We performed a search in the PubMed databases, Web of Science, LILACS, MEDLINE, SciELO, and Cochrane Library using the keywords COVID-19, Novel coronavirus, corona, 2019-nCoV, SARS-CoV-2, ENT, nose, anosmia, hyposmia, smell, olfactory, ORL, different ENT related symptoms. We reviewed published and peer-reviewed studies that reported the ENT manifestations in COVID-19 laboratory-confirmed positive patients.

Main text

Within the included 2549 COVID-19 laboratory-confirmed positive patients, smell affection was reported in 1453 patients (57%). The other reported ENT manifestations were taste disorder (49.2%), headache (42.8%), nasal blockage (26.3%), sore throat (25.7%), runny nose or rhinorrhea (21.3%), upper respiratory tract infection (URTI) (7.9%), and frequent sneezing (3.6%).

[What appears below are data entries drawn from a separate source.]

/-! ### Flags set -/

@[simp] theorem Tile.orFlags_point (x : Tile) (fl : Nat) : (x.orFlags fl).point = x.point := rfl
@[simp] theorem Tile.orFlags_g (x : Tile) (fl : Nat) : (x.orFlags fl).g = x.g := rfl
@[simp] theorem Tile.orFlags_gEmpty (x : Tile) (fl : Nat) : (x.orFlags fl).gEmpty = x.gEmpty := rfl
@[simp] theorem Tile.orFlags_c (x : Tile) (fl : Nat) : (x.orFlags fl).c = x.c := rfl
@[simp] theorem Tile.orFlags_sw (x : Tile) (fl : Nat) : (x.orFlags fl).sw = x.sw := rfl
@[simp] theorem Tile.orFlags_rb (x : Tile) (fl : Nat) : (x.orFlags fl).rb = x.rb := rfl
@[simp] theorem Tile.orFlags_ks (x : Tile) (fl : Nat) : (x.orFlags fl).ks = x.ks := rfl
@[simp] theorem Tile.orFlags_v (x : Tile) (fl : Nat) : (x.orFlags fl).v = x.v := rfl
@[simp] theorem Tile.orFlags_vEmpty (x : Tile) (fl : Nat) : (x.orFlags fl).vEmpty = x.vEmpty := rfl
@[simp] theorem Tile.orFlags_p (x : Tile) (fl : Nat) : (x.orFlags fl).p = x.p := rfl
@[simp] theorem Tile.orFlags_m (x : Tile) (fl : Nat) : (x.orFlags fl).m = x.m := rfl
@[simp] theorem Tile.orFlags_lg (x : Tile) (fl : Nat) : (x.orFlags fl).lg = x.lg := rfl
@[simp] theorem Tile.orFlags_seed (x : Tile) (fl : Nat) : (x.orFlags fl).seed = x.seed := rfl
@[simp] theorem Tile.orFlags_priv (x : Tile) (fl : Nat) : (x.orFlags fl).priv = x.priv := rfl
@[simp] theorem Tile.orFlags_layout (x : Tile) (fl : Nat) : (x.orFlags fl).layout = x.layout := rfl
@[simp] theorem Tile.orFlags_rings (x : Tile) (fl : Nat) : (x.orFlags fl).rings = x.rings := rfl
@[simp] theorem Tile.orFlags_sp (x : Tile) (fl : Nat) : (x.orFlags fl).sp = x.sp := rfl
@[simp] theorem Tile.orFlags_secs (x : Tile) (fl : Nat) : (x.orFlags fl).secs = x.secs := rfl
@[simp] theorem Tile.orFlags_inflight (x : Tile) (fl : Nat) : (x.orFlags fl).inflight = x.inflight := rfl
@[simp] theorem Tile.orFlags_chan (x : Tile) (fl : Nat) : (x.orFlags fl).chan = x.chan := rfl
@[simp] theorem Tile.orFlags_fifoA (x : Tile) (fl : Nat) : (x.orFlags fl).fifoA = x.fifoA := rfl
@[simp] theorem Tile.orFlags_fifoB (x : Tile) (fl : Nat) : (x.orFlags fl).fifoB = x.fifoB := rfl
@[simp] theorem Tile.orFlags_sqa (x : Tile) (fl : Nat) : (x.orFlags fl).sqa = x.sqa := rfl
@[simp] theorem Tile.orFlags_sqb (x : Tile) (fl : Nat) : (x.orFlags fl).sqb = x.sqb := rfl
@[simp] theorem Tile.orFlags_waiters (x : Tile) (fl : Nat) : (x.orFlags fl).waiters = x.waiters := rfl
@[simp] theorem Tile.orFlags_pc (x : Tile) (fl : Nat) : (x.orFlags fl).pc = x.pc := rfl
@[simp] theorem Tile.orFlags_sIn (x : Tile) (fl : Nat) : (x.orFlags fl).sIn = x.sIn := rfl
@[simp] theorem Tile.orFlags_stop (x : Tile) (fl : Nat) : (x.orFlags fl).stop = x.stop := rfl
@[simp] theorem Tile.orFlags_halted (x : Tile) (fl : Nat) : (x.orFlags fl).halted = x.halted := rfl
@[simp] theorem Tile.orFlags_waits (x : Tile) (fl : Nat) : (x.orFlags fl).waits = x.waits := rfl
@[simp] theorem Tile.orFlags_pcs (x : Tile) (fl : Nat) : (x.orFlags fl).pcs = x.pcs := rfl
@[simp] theorem Tile.orFlags_bpFired (x : Tile) (fl : Nat) : (x.orFlags fl).bpFired = x.bpFired := rfl
@[simp] theorem Tile.orFlags_codeOld (x : Tile) (fl : Nat) : (x.orFlags fl).codeOld = x.codeOld := rfl
@[simp] theorem Tile.orFlags_late (x : Tile) (fl : Nat) : (x.orFlags fl).late = x.late := rfl
@[simp] theorem Tile.orFlags_rowsOut (x : Tile) (fl : Nat) : (x.orFlags fl).rowsOut = x.rowsOut := rfl
@[simp] theorem Tile.orFlags_rowsIn (x : Tile) (fl : Nat) : (x.orFlags fl).rowsIn = x.rowsIn := rfl
@[simp] theorem Tile.orFlags_copies (x : Tile) (fl : Nat) : (x.orFlags fl).copies = x.copies := rfl
@[simp] theorem Tile.orFlags_ran (x : Tile) (fl : Nat) : (x.orFlags fl).ran = x.ran := rfl
@[simp] theorem Tile.orFlags_missed (x : Tile) (fl : Nat) : (x.orFlags fl).missed = x.missed := rfl
@[simp] theorem Tile.orFlags_pcsPrev (x : Tile) (fl : Nat) : (x.orFlags fl).pcsPrev = x.pcsPrev := rfl
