-- ==== Sys2Proof/Laws/PerInstr.lean ====
section
/-! SUPPORT. One lemma for each instruction: its word is of an engine's class, so that no engine word is read as a section header. -/

namespace Sys2Proof.Laws.EngineClass

/-- A word of the instruction names an engine class (R47), and is no header (R67). -/
def Statement (i : Instr) : Prop := ∀ w, encode i = some w → slotClass w ≤ 5 ∧ decodeHeader w = .error 5

theorem of_word {i : Instr} {c : BitVec 3} {fn : BitVec 7} {g : Guard} {x : BitVec 66} (h : encode i = some (wordOf c fn g x))
    (hc : c.toNat ≤ 5) : Statement i := by
  intro w hw
  obtain rfl := Option.some.inj (h.symm.trans hw)
  have e : (wordOf c fn g x).extractLsb' 93 3 = c := by
    ext k hk
    simp only [wordOf, BitVec.getElem_extractLsb', BitVec.getLsbD_append]
    rw [if_neg (by omega), if_neg (by omega), if_neg (by omega), if_neg (by omega), if_neg (by omega), if_neg (by omega)]
    rw [show 93 + k - 66 - 4 - 4 - 4 - 8 - 7 = k by omega]
    exact BitVec.getLsbD_eq_getElem hk
  refine ⟨by simpa [slotClass, e] using hc, ?_⟩
  have n : (wordOf c fn g x).extractLsb' 64 32 ≠ 0xE0000000 := by
    intro hz
    have h7 : (wordOf c fn g x).extractLsb' 93 3 = ((wordOf c fn g x).extractLsb' 64 32).extractLsb' 29 3 := by
      ext k hk
      simp only [BitVec.getElem_extractLsb', BitVec.getLsbD_extractLsb']
      simp [show 29 + k < 32 by omega, show 64 + (29 + k) = 93 + k by omega]
    rw [e, hz] at h7
    rw [h7] at hc
    exact absurd hc (by decide)
  simp only [decodeHeader]
  exact if_pos (by simpa using n)

theorem of_none {i : Instr} (h : encode i = none) : Statement i := fun w hw => by rw [h] at hw; cases hw
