theorem Tile.mem_slots {x : Tile} {a n : Nat} {w : Slot} : w ∈ x.slots a n ↔ ∃ i, i < n ∧ w = x.slotAt (a + i) := by
  simp only [List.mem_iff_getElem, Tile.getElem_slots, Tile.length_slots]
  constructor
  · rintro ⟨i, hi, rfl⟩
    exact ⟨i, hi, rfl⟩
  · rintro ⟨i, hi, rfl⟩
    exact ⟨i, hi, rfl⟩

theorem decodeAt_of_codeOld {s : State} {t : Nat} (hc : (s.tile t).codeOld = []) (a : Nat) :
    s.decodeAt t a = ((s.tile t).slotAt a, s) := by
  simp [State.decodeAt, hc]

theorem decodeRun_of_codeOld {s : State} {t : Nat} (hc : (s.tile t).codeOld = []) (a n : Nat) :
    s.decodeRun t a n = ((s.tile t).slots a n, s) := by
  induction n generalizing a with
  | zero => rfl
  | succ n ih =>
    simp only [State.decodeRun, decodeAt_of_codeOld hc, ih]
    rfl

/-! ### The header at PC -/

theorem decodePC_of_codeOld {s : State} {t : Nat} (hs : (s.tile t).standing = none) (hc : (s.tile t).codeOld = []) :
    s.decodePC t = ((s.tile t).slotAt (s.tile t).pc.toNat, s) := by
  simp [State.decodePC, hs, hc]

theorem breakAt_of_breakHit {s : State} {t : Nat} (h : (s.tile t).breakHit s.scyc.toNat (s.tile t).pc.toNat = none) (num : Nat) :
    s.breakAt t num = none := by
  simp [State.breakAt, h]

theorem fetchH_of_standsAtHeader {s : State} {k : Nat} {h : Header} (hs : StandsAtHeader s k h) : s.fetchH k = .hdr h s := by
  obtain ⟨-, -, inPC, header, inLen, standing, codeOld, noBreak⟩ := hs
  simp [State.fetchH, inPC, decodePC_of_codeOld standing codeOld, header, inLen, breakAt_of_breakHit noBreak]

theorem exec_sectionForward {s : State} {k : Nat} {h : Header} (hs : StandsAtHeader s k h) (he : 1 ≤ h.eng.toNat) :
    exec (.sectionForward k) s = .next (s.forward k h) := by
  obtain ⟨ready, between, -⟩ := id hs
  have notS : h.eng ≠ 0#3 := by
    rintro h0
    simp [h0] at he
  change execSectionForward k s = _
  simp [execSectionForward, ready, between, fetchH_of_standsAtHeader hs, notS]

theorem exec_sectionStart_S {s : State} {k : Nat} {h : Header} (hs : StandsAtHeader s k h) (he : h.eng = 0) :
    exec (.sectionStart k .S) s = .next (s.beginS k h) := by
  obtain ⟨ready, between, -⟩ := id hs
  change execSectionStart k .S s = _
  simp [execSectionStart, ready, between, fetchH_of_standsAtHeader hs, he]

/-- An engine's code, read back. -/
theorem code_engOf {n : Nat} (h : n ≤ 5) : (engOf n).code = n := by
  interval_cases n <;> rfl

/-! ### The check of a section's words (R72) -/

theorem slotClass_of_decode {w : Slot} {j : Instr} (h : decode w = .ok j) : slotClass w ≤ 5 := by
  unfold decode at h
  split at h
  · cases h
  next hc => exact Nat.le_of_lt_succ (Nat.lt_of_not_le hc)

Smell affection in COVID-19 is common and could be one of the red flag signs in COVID-19 infection. With a sensitivity of utilized questionnaire in smell identification, a homogenous universal well-defined COVID-19 questionnaire is needed to make the COVID-19 data collection more sensible.


At December 2019, the severe acute respiratory syndrome coronavirus 2 (SARS-CoV-2), initially known as the 2019 novel coronavirus (2019-nCoV), started in China in Wuhan [1, 2]. Since that moment, this novel virus, also named as coronavirus disease 2019 (COVID-19), has crossed all countries’ borders with dramatic spread all over the world till the World Health Organization (WHO) defined it as a pandemic disease on March 11, 2020.

The COVID-19 is part of the species of the SARS-related coronaviruses that over the last two decades have led to preceding epidemics as SARS-CoV in China in 2002–2003 [3] and the Middle East Respiratory Syndrome (MERS-CoV) in Saudi Arabia in 2012–2013 [4].

The novel COVID-19 is presented mainly by lower respiratory tract-related manifestations such as fever, cough, dyspnea, and chest tightness that could progress quickly to acute respiratory distress syndrome (ARDS) [5]. However, COVID-19 leads as well to different upper respiratory tract-related manifestations comprising sore throat, smell dysfunction, and nasal congestion [6].

The available data on the ear nose throat (ENT) manifestations of COVID-19 is recently published [7] and review studies on smell in COVID-19-positive patients are still growing.

Smell and taste dysfunctions in COVID-19 patients were sparsely cited in the literature and there is still a paucity of peer-reviewed publications to support a causal association between COVID-19 and anosmia [7, 8].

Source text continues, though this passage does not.